Let $(M,g)$ be a Riemannian Manifold. Then there exists a unique Riemannian connection on $M$.

My concern is with the existence part. In particular, I am unsure as to why the following holds:

Let $X,Y$ and $Z$ be smooth vector fields on $M$ Define $\nabla_{X}Y$ by

\begin{align} \langle \nabla_{X}Y,Z\rangle &= \frac{1}{2}(X\langle Y,Z\rangle +Y\langle Z,X\rangle -Z\langle X,Y\rangle \\ &\ \ \ -\langle X,[Y,Z]\rangle +\langle Y,[Z,X]\rangle +\langle Z,[X,Y]\rangle ). \end{align} This defines a connection on $M$. Why does this define $\nabla_{X}Y?$ and how do I show that $\nabla_{X}Y$ is a smooth vector field? Please do not use Christoffel symbols.

Answer 1

The actual verification is perhaps annoying but straightforward (people already linked other answers in the comments).
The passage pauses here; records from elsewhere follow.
/-- The place of each command in its cycle. A command with no holder enters no order: it is no event of Table 1.4 but a
unit's own progress, a response, a pin, or a time the rules fix to the cycle (log entry 42). -/
def turnOf (p : Params) (b : Block) : Instr → Turn
  | .porstNAssert | .porstNRelease | .srstNAssert | .srstNRelease | .mtrRstN | .domainResetRelease _ | .bootScrubDone _
  | .selfTestDone _ _ _ | .rescrubDone _ | .tmrCheck _ | .linkUp _ | .linkUpTimeout _ => {}
  | .lock | .fwfail | .ringDescriptorWrite _ _ | .ringEnable | .ringDisable | .tenantCfgWrite _ | .haspAssign _
  | .preemptResume _ | .logPop | .logReinit | .lrClear | .counterSnapshotOrder | .blockedOnSnapOrder | .dumpGo
  | .traceEnable | .traceDisable | .traceTrigWrite | .discFaultClear | .captureClear => mgtReg [atKeeper]
  | .commitForce => mgtReg (atKeeper :: (members p b .bcast).map atWard)
  | .registerWrite .mgt addr data _ => writeTurn p b addr.toNat data
  | .registerWrite .mtp _ _ _ => mtpEvt
  | .rwqShadowWrite addr data => writeTurn p b addr.toNat data
  | .commitPoint w => evt (atWard w) 12 0
  | .windowRead _ | .eventRingRead _ | .mqRdataAdvance _ => mgtReadEvt
  | .multiwordReadLatch (.mgt, _) => mgtReadEvt
  | .multiwordReadLatch (.mtp, _) => mtpEvt
  | .haspForce => mgtEvt [atKeeper] 6
  | .preemptRequest _ _ => mgtEvt [atKeeper] 7
  | .keyPoolCfgWrite t _ _ | .keyPoolReset t | .mqCfgWrite t _ _ | .mqFlush t | .mqPush t _ | .mqPop t =>
    mgtReg ((members p b t).map atWard)
  | .flushDiscard _ _ => {}
  | .counterClear .keeper => mgtReg [atKeeper]
  | .counterClear (.wards t) => mgtReg ((members p b t).map atWard)
  | .counterClear (.hinge h) => mgtReg [atHinge h]
  | .counterSnapshot | .blockedOnSnapshot | .blockedOnDone | .dumpSnapshotTimeout _ | .dumpDone => {}
  | .hingeDownWrite h | .hingeRearm h | .tsUnlock h => mgtReg [atHinge h]
  | .tnDoorbell t slot _ => mgtEvt [atSlot b t (slot % 64)] 9
  | .ringCancelOldest t slot | .ringCancelAll t slot => mgtEvt [atSlot b t slot] 7
  | .ringResume t slot => mgtReg [atSlot b t slot]
  | .meterRun | .meterStop | .meterConfigWrite _ => mtpEvt
  | .meterRecPop => { mtpEvt with holders := [atRec], rank := 1 }
  | .tallySlotSample _ => { gate := .sclk, holders := [atAcc], rank := 1 }
  | .periodClose => { gate := .sclk, holders := [atAcc], rank := 2 }
  | .keyStoreAck _ _ => { gate := .sclk, holders := [atRec], rank := 2 }
  | .periodDue | .recordForm _ | .keyStoreTimeout | .signRetry => { gate := .sclk }
  | .issueCommit _ _ | .issDescriptorAccepted _ | .preloadStart _ | .argumentReadResponse _ _ _ | .preloadComplete _ => {}
  | .canAck port _ _ => portEvt p 4 port
  | .cmpRecord port _ _ eoc => { portEvt p 4 port with ends := eoc }
  | .opdDelivery _ | .landingCreditReturn _ _ | .statusBeatAccepted _ => {}
  | .send port _ _ | .contrib port _ _ | .openReq port _ | .closeReq port _ | .hsig port _ | .keyreq port _
  | .returnUnused port _ | .slotwr port _ | .badMsgRequest port _ _ | .returnKret port _ => portEvt p 5 port
  | .doorbell port _ => portEvt p 9 port
  | .ctlOnlineChange _ _ _ _ | .ctlSnapshotReceived _ _ | .snapshotTimeout _ => {}
  | .portReset port => portEvt p 4 port
  | .decrement word src eoc => tumblerEvt p b 4 0 word 0 src eoc
  | .failureNotice word root src eoc => tumblerEvt p b 4 1 word root src eoc
  | .cancelNotice word src eoc => tumblerEvt p b 7 2 word 0 src eoc
  | .seal w _ _ src eoc =>
    { evt (atWard w) 9 (match src with | some v => fromHinge v.hinge | none => fromKeeper) with ends := eoc }
  | .guardWaitPass _ => {}
  | .settlementNotice .fromPort word eoc =>
    { evt (atWard (homeOf (wHandle word))) 4 (whence p b (homeOf (wHandle word)) (isSettle word)) with ends := eoc }
  | .settlementNotice .toRing word eoc =>
    { evt (match xfind b (isToRing word) with | some (.toRing _ r _ _ _ _ _) => atRing b r | _ => atKeeper) 4
        (fromWard (homeOf (wHandle word))) with ends := eoc }
  | .issueProxyNotice _ word => evt (atWard (homeOf (wHandle word))) 4 (whence p b (homeOf (wHandle word)) (isProxy word))
  | .successorDelivery _ | .entryFree _ | .quarantineEnd _ | .edgeRefetchDone _ => {}
  | .taskClassTimeout h => evt (atWard (homeOf h)) 8 (fromWard (homeOf h))
  | .arbiterForward w => { evt (atWard w) 11 0 with once := true }
  | .placementRequest h => evt atKeeper 4 (fromWard (homeOf h))
  | .waitingListOffer => evt atKeeper 11 0
  | .placementDecision h => evt atKeeper 11 (tierOf b h)
  | .stagingRequest h => evt atKeeper 12 (homeOf h)
  | .stagingNoPort h => evt (atWard (homeOf h)) 4 fromKeeper
  | .placementDecisionArrival h => evt (atWard (portWard p (portNamed b (isPdec h)))) 4 fromKeeper
  | .stagedTaskPlaced _ => {}
  | .governorRequest _ => evt atKeeper 13 0
  | .governorQueueGrant _ => evt atKeeper 13 1
  | .governorWindowStart _ => {}
  | .portRelease port _ => evt atKeeper 4 (fromWard (portWard p port))
  | .taskCancel h => evt (atWard (homeOf h)) 7 (whence p b (homeOf h) (isCancel h))
  | .withdrawal h => evt atKeeper 7 (fromWard (homeOf h))
  | .unloadDirective h => evt (atWard (portWard p (portNamed b (isUnload h)))) 7 (fromWard (homeOf h))
  | .epochMint | .tokenArrival _ => {}
  | .ringFetch w => { evt (atFetch w) 1 0 with once := true }
  | .ringFetchResponse ring _ resp _ => if resp = .okay then {} else evt (atRing b ring) 3 (fromWard (rHome (rng b ring)))
  | .ringRepoll _ | .recordAccept _ _ | .waitsubRelease _ | .segmentHeader _ _ _ | .graphPass1 _
  | .fanListReadResponse _ _ _ _ | .operandReadResponse _ _ _ _ | .graphPass2 _ | .entryQueueAdmit _ | .graphPass3 _
  | .aheadRelease _ | .cond _ _ | .loop _ _ | .endloop _ _ | .stepEnd _ _ | .yield _ _ | .fence _ _ | .fenceRelease _
  | .indirect _ _ | .setSlot _ _ | .note _ _ | .mark _ _ | .nop _ _ | .haspWait _ _ | .openCh _ _ | .closeCh _ _ => {}
  | .haspSignal _ _ | .haspReset _ _ => evt atKeeper 6 fromKeeper
  | .commandFaultNotice ring => evt (atRing b ring) 3 fromKeeper
  | .ringTimeout ring | .stepTimeout ring => evt (atRing b ring) 8 (fromWard (rHome (rng b ring)))
  | .statusBlockWriteResponse _ _ _ | .digestWriteResponse _ _ _ | .noteWriteResponse _ _ _ => {}
  | .messageArrival key _ (some x) => evt (atWard (msgWard p b key 0)) 5 (fromHinge x.1)
  | .messageArrival key seq none => evt (atWard (msgWard p b key seq)) 5 (whence p b (msgWard p b key seq) (isMsg key seq))
  | .nackReturn key _ (some x) => evt (atWard (sendWard p b key)) 5 (fromHinge x.1)
  | .nackReturn key seq none => evt (atWard (sendWard p b key)) 5 (whence p b (sendWard p b key) (isNackItem key seq))
  | .answerReturn port (some x) => evt (atWard (portWard p port)) 5 (fromHinge x.1)
  | .answerReturn port none => evt (atWard (portWard p port)) 5 (whence p b (portWard p port) (isAnswer b port))
  | .channelAllocate => evt atKeeper 5 (whence p b 0 isAlloc)
  | .bindNotice _ | .channelIdFree _ => {}
  | .channelCloseApply key place =>
    let w := match getChan b key with | some c => closeWard p c place | none => 0
    evt (atWard w) 7 (whence p b w (isClose key place))
  | .stormNotice _ => {}
  | .partArrival qid _ _ (some x) => evt (atWard (fld qid 6 6)) 5 (fromHinge x.1)
  | .partArrival qid _ port none => evt (atWard (fld qid 6 6)) 5 (fromPort p (fld qid 6 6) port)
  | .partApply w | .drainConvert w _ => { evt (atComb w) 1 0 with once := true }
  | .drainWriteResponse w q _ =>
    if drainEnds b w q then { evt (atWard w) 4 (fromWard w) with item := some w } else {}
  | .tearNotice qid _ port => evt (atWard (fld qid 6 6)) 4 (fromPort p (fld qid 6 6) port)
  | .queueNumberFree _ _ => {}
  | .signal h inc src => evt atKeeper 6 (match src with | .remote v _ => fromHinge v.hinge | s => itemFrom p b 0 (.sig h inc s))
  | .waitRegistration _ => {}
  | .waitRelease => { evt atKeeper 14 0 with once := true }
  | .taskFormRelease port => evt (atWard (portWard p port)) 6 fromKeeper
  | .keyRequestArrival dport reqport => evt (atWard (portWard p dport)) 5 (fromPort p (portWard p dport) reqport)
  | .keyReturn dport pool gseq =>
    evt (atWard (portWard p dport)) 5 (whence p b (portWard p dport) (isKeyRet dport pool gseq))
  | .keyTimeout dport _ _ => evt (atWard (portWard p dport)) 8 (fromWard (portWard p dport))
  | .autoPreemptTrigger => evt atKeeper 7 fromKeeper
  | .discardNotice w _ => evt (atWard w) 7 fromKeeper
  | .autoResume => {}
  | .helloReceived _ _ | .itemForward _ _ | .remoteReserve _ _ | .hndAnswer _ _ _ | .remoteRetryExpiry _ | .linkItem _ _ _ _
  | .xctlAbandon _ _ => {}
  | .setlItem via ring _ _ => evt (atRing b ring) 4 (fromHinge via.hinge)
  | .hopItem src _ _ _ _ _ => evt atKeeper 6 (fromHinge src.hinge)
  | .hrelItem it => evt atKeeper 6 (fromHinge it.1)
  | .chcItem src _ .openCh _ _ _ => evt atKeeper 5 (fromHinge src.hinge)
  | .chcItem src _ .close _ _ _ => evt atKeeper 7 (fromHinge src.hinge)
  | .chcItem src _ .tear qid _ _ => evt (atWard (qid / 64 % 64)) 4 (fromHinge src.hinge)
  | .confReceived _ _ | .confSend _ | .retrainNotification _ | .linkActiveAgain _ | .holdMaxExpiry _ | .linkError _ => {}
  | .hingeDownEvent h => evt atKeeper 3 (fromHinge h)
  | .unrchItem _ _ _ => {}
  | .unreachableNotice w _ => evt (atWard w) 3 fromKeeper
  | .tsFlitSend _ | .tsSample _ _ | .tsSlewStep | .tsHoldEnd | .tsLost _ => {}
  | .scrubRead _ _ _ _ => {}
  | .uncorrectableWord u _ _ _ => evt (atUnit u) 3 0
  | .tmrDisagreement _ => evt atKeeper 3 0
  | .replay _ | .crossbarRetransmit _ _ | .logRecordArrival _ | .deadboltSample _ _ => {}
  | .deadboltAssert => { holders := atKeeper :: (members p b .bcast).map atWard, rank := 2 }
  | .drainEnd => evt atKeeper 8 fromKeeper
  | .deadboltRelease | .hangDetect _ => {}
  | .traceEntryStage => { evt atTrace 1 0 with once := true }
  | .traceFifoDrop _ | .traceBlockWrite | .traceWriteResponse _ | .samplePeriod _ | .portResetRelease _
  | .issueCopyReread _ _ | .hingeCreditReturn _ _ _ | .stallRequest _ => {}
But here's a few further comments about the truth behind the Koszul formula:

1. to define $\nabla$, you need to define $\nabla Y$ for all $Y$, where $(\nabla Y)(X) = \nabla_XY$.

2. since the metric is non-degenerate, knowing $\nabla_XY$ is the same as knowing $\langle \nabla_XY,\cdot\rangle$. That is, the same as knowing $\langle \nabla_XY,Z\rangle$ for all $Z$. This is exactly what the Koszul formula does.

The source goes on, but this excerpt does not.